# Required action:
In the data below, the answer is the run of lines from the line containing "tVfield : Nat := 7" through the line containing "narrow ST, which", both included; print it exactly and nothing else.

# Listed entries:
Start of Block
-- ==== Sys2Proof/Laws/WithinShared.lean ====
section
/-! SUPPORT. What each definition keeps and where it may write (Laws/Within.lean): the shared operations: fields, rings,
frames, schedules, the field, the sub-GHz transceiver, the store, the keys and Holly. -/
namespace Sys2Proof.Machine

set_option Elab.async false

theorem State.setForce_within {M : List Part} {z : State} (s : State) (f : Fld) (v : Nat) (hs : Within M z s)
    (hm : Sub [.force] M) : Within M z (State.setForce s f v) := by
  unfold State.setForce
  try dsimp only
  repeat' (first
      | (with_reducible first
          | assumption | exact rfl | exact Or.inr rfl | exact Or.inl (Sub.has hm (by decide +kernel)))
      | (simp only [within_mk]; with_reducible apply Within.upd))

theorem State.setStat_within {M : List Part} {z : State} (s : State) (f : Fld) (v : Nat) (hs : Within M z s)
    (hm : Sub [.status] M) : Within M z (State.setStat s f v) := by
  unfold State.setStat
  try dsimp only
  repeat' (first
      | (with_reducible first
          | assumption | exact rfl | exact Or.inr rfl | exact Or.inl (Sub.has hm (by decide +kernel)))
      | (simp only [within_mk]; with_reducible apply Within.upd))

theorem State.raise_within {M : List Part} {z : State} (s : State) (f : Fld) (hs : Within M z s) (hm : Sub [.status] M)
    : Within M z (State.raise s f) := by
  unfold State.raise
  try dsimp only
  repeat' (first | (with_reducible first | assumption | exact Sub.of (by decide +kernel) hm | apply State.setStat_within))

theorem State.setHeld_within {M : List Part} {z : State} (s : State) (f : Fld) (v : Nat) (hs : Within M z s)
    (hm : Sub [.held] M) : Within M z (State.setHeld s f v) := by
  unfold State.setHeld
  try dsimp only
  repeat' (first
      | (with_reducible first
          | assumption | exact rfl | exact Or.inr rfl | exact Or.inl (Sub.has hm (by decide +kernel)))
      | (simp only [within_mk]; with_reducible apply Within.upd))

theorem State.raiseBit_within {M : List Part} {z : State} (s : State) (f : Fld) (n : Nat) (hs : Within M z s)
    (hm : Sub [.status] M) : Within M z (State.raiseBit s f n) := by
  unfold State.raiseBit
  try dsimp only
  repeat' (first | (with_reducible first | assumption | exact Sub.of (by decide +kernel) hm | apply State.setStat_within))

theorem reseedStarts_within {M : List Part} {z : State} (s : State) (hs : Within M z s) (hm : Sub [.status, .nonces] M)
    : Within M z (reseedStarts s) := by
  unfold reseedStarts
  try dsimp only
  repeat' (first
      | (with_reducible first
          | assumption | exact Sub.of (by decide +kernel) hm | exact Or.inr rfl
          | exact Or.inl (Sub.has hm (by decide +kernel)) | apply State.setStat_within)
      | (simp only [within_mk]; with_reducible refine Within.upd ?_ rfl rfl rfl rfl rfl rfl ?_ ?_ ?_ ?_ ?_ ?_ ?_ ?_ ?_ ?_ ?_ ?_ ?_ ?_ ?_ ?_ ?_ ?_ ?_ ?_ ?_ ?_ ?_ ?_ ?_))

theorem State.bump_within {M : List Part} {z : State} (s : State) (f : Fld) (hs : Within M z s) (hm : Sub [.status] M)
    : Within M z (State.bump s f) := by
  unfold State.bump
  try dsimp only
  repeat' (first | (with_reducible first | assumption | exact Sub.of (by decide +kernel) hm | apply State.setStat_within))

theorem reseedByCount_within {M : List Part} {z : State} (s : State) (hs : Within M z s) (hm : Sub [.status, .nonces] M)
    : Within M z (reseedByCount s) := by
  unfold reseedByCount
  try dsimp only
  repeat' (first
      | (with_reducible first
          | assumption | exact rfl | exact Sub.of (by decide +kernel) hm | exact Or.inr rfl
          | exact Or.inl (Sub.has hm (by decide +kernel)) | apply reseedStarts_within | apply within_ite)
      | (simp only [within_mk]; with_reducible apply Within.upd) | split)

theorem State.draw_within {M : List Part} {z : State} (s : State) (hs : Within M z s) (hm : Sub [.status, .nonces] M)
    : Within M z (State.draw s).2 := by
  unfold State.draw
  try dsimp only
  repeat' (first
      | (with_reducible first
          | assumption | exact rfl | exact Sub.of (by decide +kernel) hm | exact Or.inr rfl
          | exact Or.inl (Sub.has hm (by decide +kernel)) | apply reseedByCount_within)
      | (simp only [within_mk]; with_reducible apply Within.upd))
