theorem closeEntry_within {M : List Part} {z : State} (s : State) (i : Nat) (cause : Nat) (hs : Within M z s)
    (hm : Sub (ringPath ++ [Part.release, Part.metering]) M) : Within M z (closeEntry s i cause) := by
  unfold closeEntry
  try dsimp only
  repeat' (first
      | (with_reducible first
          | assumption | exact Sub.of (by decide +kernel) hm | apply receiptDue_within | apply State.setSess_within
          | apply driveOutputs_within | apply sessEvent_within))

theorem openSession_within {M : List Part} {z : State} (s : State) (i : Nat) (r : OpenReq) (hs : Within M z s)
    (hm : Sub (hostPath ++ [Part.keys, Part.release, Part.metering, Part.cycle, Part.subGhz, Part.uwb, Part.transponder]) M)
    : Within M z (openSession s i r) := by
  unfold openSession
  try dsimp only
  repeat' (first
      | (with_reducible first
          | assumption | exact rfl | exact Sub.of (by decide +kernel) hm | exact Or.inr rfl
          | exact Or.inl (Sub.has hm (by decide +kernel)) | apply sessEvent_within | apply driveOutputs_within
          | apply State.setSess_within | apply closeEntry_within | apply answerReq_within)
      | (simp only [within_mk]; with_reducible apply Within.upd) | split)

theorem decideWith_within {M : List Part} {z : State} (full : State → OpenReq → State) (s : State) (r : OpenReq) (hfull : ∀
    (v0 : State) (v1 : OpenReq), Within M z v0 → Within M z (full v0 v1)) (hs : Within M z s)
    (hm : Sub (hostPath ++ [Part.store, Part.keys, Part.release, Part.metering, Part.cycle, Part.subGhz, Part.uwb, Part.transponder]) M)
    : Within M z (decideWith full s r) := by
  unfold decideWith
  try dsimp only
  repeat' (first
      | (with_reducible first
          | assumption | exact rfl | exact Sub.of (by decide +kernel) hm | exact Or.inr rfl
          | exact Or.inl (Sub.has hm (by decide +kernel)) | apply refuseReq_within | apply renewSession_within
          | apply openSession_within | apply requestCeiling_within | apply hfull)
      | (simp only [within_mk]; with_reducible apply Within.upd) | split)

theorem decideQueuedFuel_within {M : List Part} {z : State} (a0_ : Nat) (a1_ : State) (ha1_ : Within M z a1_)
    (hm : Sub (hostPath ++ [Part.store, Part.keys, Part.release, Part.metering, Part.cycle, Part.subGhz, Part.uwb, Part.transponder]) M)
    : Within M z (decideQueuedFuel a0_ a1_) := by
  induction a0_ generalizing a1_ with
  | zero =>
    unfold decideQueuedFuel
    try dsimp only
    repeat' (first
        | (with_reducible first
            | assumption | exact rfl | intro _ | exact Sub.of (by decide +kernel) hm | exact Or.inr rfl
            | exact Or.inl (Sub.has hm (by decide +kernel)) | apply decideWith_within | apply within_ite)
        | (simp only [within_mk]; with_reducible apply Within.upd) | split)
  | succ k ih =>
    unfold decideQueuedFuel
    try dsimp only
    repeat' (first
        | (with_reducible first
            | apply ih | assumption | exact rfl | intro _ | exact Sub.of (by decide +kernel) hm | exact Or.inr rfl
            | exact Or.inl (Sub.has hm (by decide +kernel)) | apply decideWith_within | apply within_ite)
        | (simp only [within_mk]; with_reducible apply Within.upd) | split)

theorem decideQueued_within {M : List Part} {z : State} (s : State) (hs : Within M z s)
    (hm : Sub (hostPath ++ [Part.store, Part.keys, Part.release, Part.metering, Part.cycle, Part.subGhz, Part.uwb, Part.transponder]) M)
    : Within M z (decideQueued s) := by
  unfold decideQueued
  try dsimp only
  repeat' (first | (with_reducible first | assumption | exact Sub.of (by decide +kernel) hm | apply decideQueuedFuel_within))

theorem decide__within {M : List Part} {z : State} (s : State) (r : OpenReq) (hs : Within M z s)
    (hm : Sub (hostPath ++ [Part.store, Part.keys, Part.release, Part.metering, Part.cycle, Part.subGhz, Part.uwb, Part.transponder]) M)
    : Within M z (decide_ s r) := by
  unfold decide_
  try dsimp only
  repeat' (first
      | (with_reducible first
          | assumption | intro _ | exact Sub.of (by decide +kernel) hm | apply decideWith_within | apply queueReq_within
          | apply decideQueued_within | apply within_ite)
      | split)
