theorem witness_ConfigurationRing :
    ((Waiting (cmd up 0 1 7 24 0 0) 0 0x01 (7 : Nat) (⟨1, 0, 7, 24, 4096, 0, 0⟩ : Desc)) ∧ (24 ≤ (⟨1, 0, 7, 24, 4096,
      0, 0⟩ : Desc).len) ∧ ((⟨1, 0, 7, 24, 4096, 0, 0⟩ : Desc).len ≤ 16400) ∧ (blobStatus 2 (padTo (⟨1, 0, 7, 24,
      4096, 0, 0⟩ : Desc).len (emptyBlob : Bytes)) = stOk)) ∧
    ((Waiting (cmd up 0 1 7 24 0 0) 0 0x01 (7 : Nat) (⟨1, 0, 7, 24, 4096, 0, 0⟩ : Desc)) ∧ (24 ≤ (⟨1, 0, 7, 24, 4096,
      0, 0⟩ : Desc).len) ∧ ((⟨1, 0, 7, 24, 4096, 0, 0⟩ : Desc).len ≤ 16400) ∧ (blobStatus 2 (padTo (⟨1, 0, 7, 24,
      4096, 0, 0⟩ : Desc).len (zeroBytes 24 : Bytes)) ≠ stOk)) ∧
    ((Waiting (cmd up 0 2 7 16400 0 0) 0 0x02 (7 : Nat) (⟨2, 0, 7, 16400, 4096, 0, 0⟩ : Desc)) ∧ ((configBlob (cmd up
      0 2 7 16400 0 0)).length ≤ (⟨2, 0, 7, 16400, 4096, 0, 0⟩ : Desc).len)) ∧
    ((Waiting (cmd up 0 3 7 65504 0 0) 0 0x03 (7 : Nat) (⟨3, 0, 7, 65504, 4096, 0, 0⟩ : Desc)) ∧ (32 ≤ (⟨3, 0, 7,
      65504, 4096, 0, 0⟩ : Desc).len) ∧ ((⟨3, 0, 7, 65504, 4096, 0, 0⟩ : Desc).len ≤ 65504) ∧ ((⟨3, 0, 7, 65504, 4096,
      0, 0⟩ : Desc).len % 32 = 0) ∧ ((⟨3, 0, 7, 65504, 4096, 0, 0⟩ : Desc).p0 < 2 ^ 32)) ∧
    ((({up with hif := {up.hif with cfgChanged := true}, nvwp := true} : State) = ({up with hif := {up.hif with cfgChanged := true}}
      : State).sampleNvwp (some true : Option Bool)) ∧ (({up with hif := {up.hif with cfgChanged := true}} :
      State).running = true) ∧ ((({up with hif := {up.hif with cfgChanged := true}} : State).hif.cfgChanged || ({up with hif := {up.hif with cfgChanged := true}}
      : State).stat Reg.hifStatusCfgUnsaved != 0) = true) ∧ (nvWaits ({up with hif := {up.hif with cfgChanged := true}}
      : State) (· == .config) = false) ∧ (({up with hif := {up.hif with cfgChanged := true}, nvwp := true} :
      State).nvwp = true)) ∧
    ((({up with hif := {up.hif with cfgChanged := true}} : State) = ({up with hif := {up.hif with cfgChanged := true}}
      : State).sampleNvwp (none : Option Bool)) ∧ (({up with hif := {up.hif with cfgChanged := true}} : State).running
      = true) ∧ ((({up with hif := {up.hif with cfgChanged := true}} : State).hif.cfgChanged || ({up with hif := {up.hif with cfgChanged := true}}
      : State).stat Reg.hifStatusCfgUnsaved != 0) = true) ∧ (nvWaits ({up with hif := {up.hif with cfgChanged := true}}
      : State) (· == .config) = false) ∧ (({up with hif := {up.hif with cfgChanged := true}} : State).nvwp = false)) ∧
    ((rolesThere ({up with hif := {up.hif with auditWaiting := [⟨0, 0, 0, 0, 0, 0, 0, 0, 0, 0⟩]}} : State)
      (.auditCommit) = true) ∧ ((({up with hif := {up.hif with auditWaiting := [⟨0, 0, 0, 0, 0, 0, 0, 0, 0, 0⟩]}} :
      State).mode != .seed) = true) ∧ (({up with hif := {up.hif with auditWaiting := [⟨0, 0, 0, 0, 0, 0, 0, 0, 0, 0⟩]}}
      : State).hif.auditWaiting ≠ []) ∧ (nvWaits ({up with hif := {up.hif with auditWaiting := [⟨0, 0, 0, 0, 0, 0, 0, 0, 0, 0⟩]}}
      : State) isAudit = false)) := by
  refine ⟨?_, ?_, ?_, ?_, ?_, ?_, ?_⟩ <;> decide +kernel
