/-! ### Tile -/

/-- TILE_STATE.STATE (R68), in the order of its values. -/
inductive TileSt where
  | unbound | idle | loading | running | draining | replay | halted | fenced
  deriving DecidableEq, Repr

/-- TRAP_INFO and TRAP_PC (R141). -/
structure TrapInfo where
  code : BitVec 8 := 0
  scalar : Bool := false
  dyn : Bool := false
  slot : BitVec 16 := 0
  sw : BitVec 16 := 0
  pc : Nat := 0
  deriving DecidableEq, Repr

/-- A row of an inbound bank (R50, R53 to R55). -/
structure InRow where
  bytes : List Byte
  count : Nat
  /-- poisoned 64-bit lanes and lanes whose parity does not match -/
  psn : List Nat := []
  badPar : List Nat := []
  discard : Bool := false
  endsPkt : Bool := false
  /-- produced by a beat whose audit is open (R59) -/
  prov : Bool := false
  /-- number of its packet in the bank -/
  pkt : Nat := 0
  deriving DecidableEq, Repr

/-- A bank of an inbound buffer (R50, R55, R56). Packets are numbered from 0 in each bank. -/
structure Bank where
  rows : List InRow := []
  /-- packets whose rest DROP has discarded -/
  dropped : List Nat := []
  /-- packets from producers outside the clause (R56) -/
  ext : List Nat := []
  /-- packets at its start that DROP had discarded before the beat -/
  skip : Nat := 0
  deriving DecidableEq, Repr

/-- An inbound stream buffer (R50 to R57, R71). -/
structure InBuf where
  live : Bank := {}
  held : Bank := {}
  liveBank : Bool := false
  frozen : Bool := false
  /-- a replay of the older of two beats reads the draining bank: `live` and `held` stand exchanged (R50, R51) -/
  crossed : Bool := false
  /-- next unread row of the live bank, and the packet that it belongs to -/
  rd : Nat := 0
  rdPkt : Nat := 0
  /-- tokens of that row that the steering unit has taken (R127) -/
  tok : Nat := 0
  /-- packet whose words arrive, and how many of them have arrived in this bank -/
  wrPkt : Nat := 0
  wrw : Nat := 0
  /-- the last row of the bank still takes words -/
  rowOpen : Bool := false
  lastVb : Nat := 0
  drops : Nat := 0
  last : Option Producer := none
  /-- beat in which the last word came (R338) -/
  lastAt : Nat := 0
  deriving DecidableEq, Repr

/-- A row of an outbound buffer (R58, R482). -/
structure OutRow where
  bytes : List Byte
  count : Nat
  psn : List Nat := []
  eop : Bool
  /-- SENT_BEAT of the beat that put the row there, modulo 4 (R59) -/
  btag : BitVec 2 := 0
  /-- row of a packet forwarded on prediction: its rule and number (R129) -/
  spec : Option (Nat × Nat) := none
  deriving DecidableEq, Repr

/-- An outbound stream buffer and its destination (R58, R481). -/
structure OutBuf where
  rows : List OutRow := []
  dest : Option Dest := none
  deriving DecidableEq, Repr

/-- An installed steering rule (R126) with its running packet number and its prediction tallies (R129). -/
structure SteerRule where
  din : Nat
  tin : Nat
  spec : Bool
  rbase : Nat
  rrows : Nat
  used : Nat := 0
  seq : Nat := 0
  deriving DecidableEq, Repr

/-- A match-buffer entry (R128, R129): a waiting token or a waiting or speculated packet. -/
structure MatchEntry where
  rule : Nat
  seq : Nat
  token : Option Nat := none
  /-- waiting packet: its rows -/
  rows : Option (List InRow) := none
  /-- outbound buffer or destination it was forwarded to on prediction -/
  specDest : Option Nat := none
  /-- last rows of a packet being forwarded that have found no room yet: the rows before them stand in the buffer -/
  left : Nat := 0
  /-- outbound buffer that a withdrawal header waits to enter -/
  undo : Option Nat := none
  deriving DecidableEq, Repr

/-- A send channel (R190, R195, R262). -/
structure SendCh where
  dstVtile : BitVec 6 := 0
  dstVfield : BitVec 3 := 0
  dstVring : BitVec 6 := 0
  dstCh : BitVec 5 := 0
  valid : Bool := false
  closed : Bool := false
  credits : Nat := 0
  /-- send count that numbers SEQ, and the count of descriptors sent that R262 uses -/
  seq : Nat := 0
  sent : Nat := 0
  deriving DecidableEq, Repr

/-- What an agent keeps of a receive channel that it sends to (R259, R262): its credits and the descriptors it has sent. -/
structure AgentCh where
  credits : Nat := 16
  sent : Nat := 0
  deriving DecidableEq, Repr

/-- A receive channel with its queue and its receive ring (R191, R193, R196, R197). -/
structure RecvCh where
  srcVtile : BitVec 6 := 0
  srcVfield : BitVec 3 := 0
  srcVring : BitVec 6 := 0
  srcCh : BitVec 5 := 0
  valid : Bool := false
  fin : Bool := false
  ring : Bool := false
  seg : BitVec 6 := 0
  size : BitVec 2 := 0
  queue : List (BitVec 256) := []
  expect : Nat := 0
  /-- SEQ of the last descriptors that were discarded as closed -/
  nacked : List Nat := []
  recvd : Nat := 0
  wp : Nat := 0
  rp : Nat := 0
  used : Nat := 0
  /-- units of each placed message with the skipped tail before it, in order; `taken` is the one that the
  last RECV returned -/
  units : List Nat := []
  taken : Nat := 0
  /-- descriptors of an agent that RECV has removed since the last copy: an agent does not send them again in a
  replay (R56, R195; log entry 26) -/
  past : List (BitVec 256) := []
  deriving DecidableEq, Repr

/-- A request a source endpoint holds until it is answered (R259, R260). -/
structure Req where
  msg : DataMsg
  sentAt : Nat
  resends : Nat := 0
  held : Bool := false
  /-- RETRY_NS and RETRY_MAX when it was sent (R260) -/
  retryNs : Nat := 2000
  retryMax : Nat := 8
  /-- false while a limit of R259 holds it back -/
  sent : Bool := true
  deriving DecidableEq, Repr

/-- One accumulator of the matrix engine (R47, R82, R90, R308). -/
structure Acc where
  w : Int := 0
  anchor : Int := 0
  nan : Bool := false
  pinf : Bool := false
  ninf : Bool := false
  trunc : Bool := false
  range : Bool := false
  residue : Nat := 0
  /-- a poisoned lane has entered the sum (R54) -/
  psn : Bool := false
  deriving DecidableEq, Repr

/-- Claims of wide ports (R147, R150): `n` accesses at cc, cc + step, ... of so many read and write ports. -/
structure PortUse where
  cc : Nat
  n : Nat
  step : Nat
  reads : Nat
  writes : Nat
  deriving DecidableEq, Repr

/-- A wait record (R337). -/
structure WaitRec where
  vtile : Nat
  vfield : Nat
  vring : Nat
  unit : Nat
  kind : Nat
  ext : Bool := false
  tVtile : Nat := 0
  tVfield : Nat := 7
  tVring : Nat := 0
  ch : Nat := 0
  agent : Nat := 0
  /-- uptime at which the wait began, for R262 -/
  since : Nat := 0
  deriving DecidableEq, Repr

/-- A scheduled verb that waits for rows or room (R123, R125), at most one on each unit: its slot, its unit (0 engine,
1 SFU, 2 steering, 3 memory), the rows it has moved, and its wait record. -/
structure Waiting where
  slot : Nat
  unit : Nat := 2
  moved : Nat := 0
  record : WaitRec
  deriving DecidableEq, Repr

/-- What a row held before a write that is presented in cc `w`: a read in that cc or earlier returns it (R151). `st` marks a
narrow ST, which is applied after the wide writes of its cc; `words` are the words that the write wrote, and `fixed`, `dead`,
`counted` and `rebuilt` the words of what the row held that a read corrects, finds uncorrectable, counts as poisoned, and
rebuilds. -/
structure OldRow where
  row : Nat
  w : Nat
  bytes : List Byte
  psn : List Nat
  st : Bool := false
  words : List Nat := []
  fixed : List Nat := []
  dead : List Nat := []
  counted : List Nat := []
  rebuilt : List Nat := []
  deriving DecidableEq, Repr

/-- The matrix engine's accumulators and the occupancy of the tile's units (R105, R106, R113 to R115). -/
structure Engine where
  /-- empty unless a sum is kept: 4,096 accumulators, row-major -/
  accs : List Acc := []
  keep : Bool := false
  keepCk : Bool := false
  pVec : List Nat := []
  qVec : List Nat := []
  engTo : Nat := 0
  drainTo : Nat := 0
  sfuTo : Nat := 0
  steerTo : Nat := 0
  memTo : Nat := 0
  lastStamp : Nat := 0
  /-- verbs of the beat program that have issued in this beat (R174) -/
  issued : Nat := 0
  /-- largest completion cc C of the beat's scheduled verbs (R174) -/
  doneBy : Nat := 0
  /-- slot of the verb that completes then (R344) -/
  doneSlot : Nat := 0
  /-- latest arrival of a word on the mesh (R174) -/
  arriveBy : Nat := 0
  /-- ticks that the beat has outlasted (R175): its stamps count from the tick before them -/
  past : Nat := 0
  /-- wide ports claimed by verbs that have issued (R150) -/
  ports : List PortUse := []
  waiting : List Waiting := []
  /-- accesses of the dynamic verb that starts: the cc that its fields give each, and the cc that R107 leaves it -/
  shift : List (Nat × Nat) := []
  /-- a rehearsed RING_STALL has held the tile for the whole beat: what it had to issue starts with the grace beat (R323) -/
  stalled : Bool := false
  deriving DecidableEq, Repr

/-- A verb in the dynamic queue or running (R107, R140, R164). -/
structure DynVerb where
  verb : BitVec 128
  tag : Nat
  writes : List (Nat × Nat)
  reads : List (Nat × Nat)
  /-- completion cc once started -/
  done : Option Nat := none
  deriving DecidableEq, Repr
End of Block
# Written answer:
  tVfield : Nat := 7
  tVring : Nat := 0
  ch : Nat := 0
  agent : Nat := 0
  /-- uptime at which the wait began, for R262 -/
  since : Nat := 0
  deriving DecidableEq, Repr

/-- A scheduled verb that waits for rows or room (R123, R125), at most one on each unit: its slot, its unit (0 engine,
1 SFU, 2 steering, 3 memory), the rows it has moved, and its wait record. -/
structure Waiting where
  slot : Nat
  unit : Nat := 2
  moved : Nat := 0
  record : WaitRec
  deriving DecidableEq, Repr

/-- What a row held before a write that is presented in cc `w`: a read in that cc or earlier returns it (R151). `st` marks a
narrow ST, which is applied after the wide writes of its cc; `words` are the words that the write wrote, and `fixed`, `dead`,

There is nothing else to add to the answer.